SANAA architects Kazuyo Sejima and Ryue Nishizawa proposed demolishing several structures at the rear of the site and replacing the building’s historic facades with a new transparent skin, which they described as “a set of etched glass waves”.
Campaigners argued that the new structure wouldn’t fit in with the area’s 18th- and 19th-century Haussmann style and claimed the new facade would look like a shower curtain.
An earlier judge ruling in May 2014 briefly stopped work on the project, but it resumed later in the year. Two of three buildings on Rue de Rivoli were razed in this period, but the latest court decision has once again stopped construction.
The appeal is led by heritage groups the Society for the Protection of Landscapes and Aesthetics and SOS Paris, who have described the ruling as “wise and reasoned”.
“Beyond the emblematic case of La Samaritaine, the issue is of the place of contemporary architecture in historic centres,” said the two organisations in a statement. “The Parisians must now claim this victory as the result of a democratic struggle led by the associations.”
LVMH – which is owned by France’s richest man, Bernard Arnault – told Reuters it would contest the decision at France’s supreme administrative court.

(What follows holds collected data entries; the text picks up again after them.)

-- ==== Sys2Proof/Machine/Ops.lean ====
section
/-! DEFINITION. The named operations every meaning is written with: registers, program counter, index, call stack,
fetch, the environment's inputs, taking a fault, sending a render request. -/

namespace Sys2Proof.Machine

/-! ## General registers (R20, R9) -/

/-- The flag register `x[15]` (R16, R23). -/
abbrev flagReg : Reg := 15

/-- `x[r]`: every index an instruction can name exists (R20). -/
def State.reg (s : State) (r : Reg) : Byte := s.regs[r.toNat]'(r.isLt)

/-- `x[r] <- v`: no register is hardwired (R20). -/
def State.setReg (s : State) (r : Reg) (v : Byte) : State :=
  { s with regs := s.regs.set r.toNat v r.isLt }

/-! ## Program counter, index register, framebuffer, call stack -/

/-- `pc <- target`. -/
def State.setPc (s : State) (target : Word) : State := { s with pc := target }

/-- `pc <- pc + 2`: the increment of a tick (R130, R133), and what a taken skip adds (R160). The 16-bit sum never
overflows within a tick (R29, log 18). -/
def State.advancePc (s : State) : State := s.setPc (s.pc + 2)

/-- `I <- v`. -/
def State.setIndex (s : State) (v : Word) : State := { s with index := v }

/-- The framebuffer replaced as a whole (what `Clear` and the blitter give back, R37). -/
def State.setFb (s : State) (grid : Framebuffer) : State := { s with fb := grid }

/-- `push(v)` of R32: the stack is growable, so it cannot fault (decision D8 of the spec, log 12). -/
def State.push (s : State) (v : Word) : State := { s with stack := v :: s.stack }

/-- `pop()` of R32: the top and the state without it; none where the stack is empty (R33). -/
def State.pop (s : State) : Option (Word × State) :=
  match s.stack with
  | [] => none
  | v :: rest => some (v, { s with stack := rest })

/-! ## Fetch (R63) -/

/-- `MemRead(pc, 2)`: the word at the program counter, none past the end of memory. No alignment is asked for (R70,
decision D14 of the spec, log 16). -/
def State.fetch (s : State) : Option Word := s.mem.readWord s.pc.toNat

/-! ## Taking a fault (R11, R248) -/

/-- `raise` of R11 and the fault entry of R248: the latch is set to the record and nothing else changes; no register
is saved, no mode changes, control goes nowhere. There is no return from a fault (R249): the only way out of a set
latch is `State.reset`. -/
def State.raise (s : State) (r : FaultRecord) : State := { s with halt := some r }

/-- `raise` under a condition: the latch is set as `State.raise` sets it if `cond` holds, and stays as it is if not. The
condition stands inside the latch, so the rest of the next state is evaluated whatever it is. -/
def State.raiseIf (s : State) (cond : Bool) (r : FaultRecord) : State :=
  { s with halt := if cond then (s.raise r).halt else s.halt }

/-- The numeric code of a fault (R240, decision D13 of the spec, log 21): a label no program can read. -/
def FaultRecord.code : FaultRecord → Nat
  | .stackUnderflow => 1
  | .unimplementedOpcode _ _ => 2
  | .outOfBounds _ => 3
  | .renderFailure _ => 4

/-! ## The environment's inputs (R43, R44) -/

/-- The byte the next `Rand` draws: what the driver has fixed, else any byte (log 9). -/
def Inputs.nextRand (n : Inputs) : Byte := n.rands.headD (Config.freeRand n.randCount)

/-- The inputs once a byte has been drawn. -/
def Inputs.afterRand (n : Inputs) : Inputs :=
  { n with rands := n.rands.tail, randCount := n.randCount + 1 }

/-- The answer the next render request gets: what the environment has fixed, else either (log 10). -/
def Inputs.nextAnswer (n : Inputs) : RenderResult := n.answers.headD (Config.freeAnswer n.answerCount)

/-- The inputs once a request has been answered. -/
def Inputs.afterAnswer (n : Inputs) : Inputs :=
  { n with answers := n.answers.tail, answerCount := n.answerCount + 1 }

/-- The state once `RandByte()` (R12) has drawn `s.inputs.nextRand`. -/
def State.afterRand (s : State) : State := { s with inputs := s.inputs.afterRand }

/-- The state once the request has been sent and appended to the output history (R12, R45, log 11), before its answer is
looked at. -/
def State.send (s : State) (req : RenderRequest) : State :=
  { s with history := s.history ++ [req], inputs := s.inputs.afterAnswer }

/-- `Render(req)` of R12: the request is sent, and a surface that answers `fail` raises `RenderFailure` (R246). -/
def State.render (s : State) (req : RenderRequest) : State :=
  (s.send req).raiseIf (s.inputs.nextAnswer == .fail) (.renderFailure req)

/-! ## Placing a program word where the next fetch reads it -/

/-- `s` with the two bytes of `w` at the program counter, high byte first (R69), and able to fetch there: not halted,
and the program counter at 0x200 where no fetch could succeed. -/
def State.placeWord (s : State) (w : Word) : State :=
  let a : Word := if s.pc.toNat + 2 > Config.memSize then 0x200 else s.pc
  { s with
    pc := a
    halt := none
    mem := (s.mem.insert a.toNat (w.extractLsb' 8 8)).insert (a.toNat + 1) (w.extractLsb' 0 8) }

end Sys2Proof.Machine
end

The Paris city council has also offered to support the cause.
SANAA first revealed its proposal for the Paris site in 2011. It includes 26,000 square metres of retail space spread over three floors, as well as social housing, a nursery, offices and a hotel.
It was originally expected to open in 2013 – a year ahead of the Frank Gehry-designed Fondation Louis Vuitton, also commissioned by LVMH – but is now unlikely to be completed before 2016.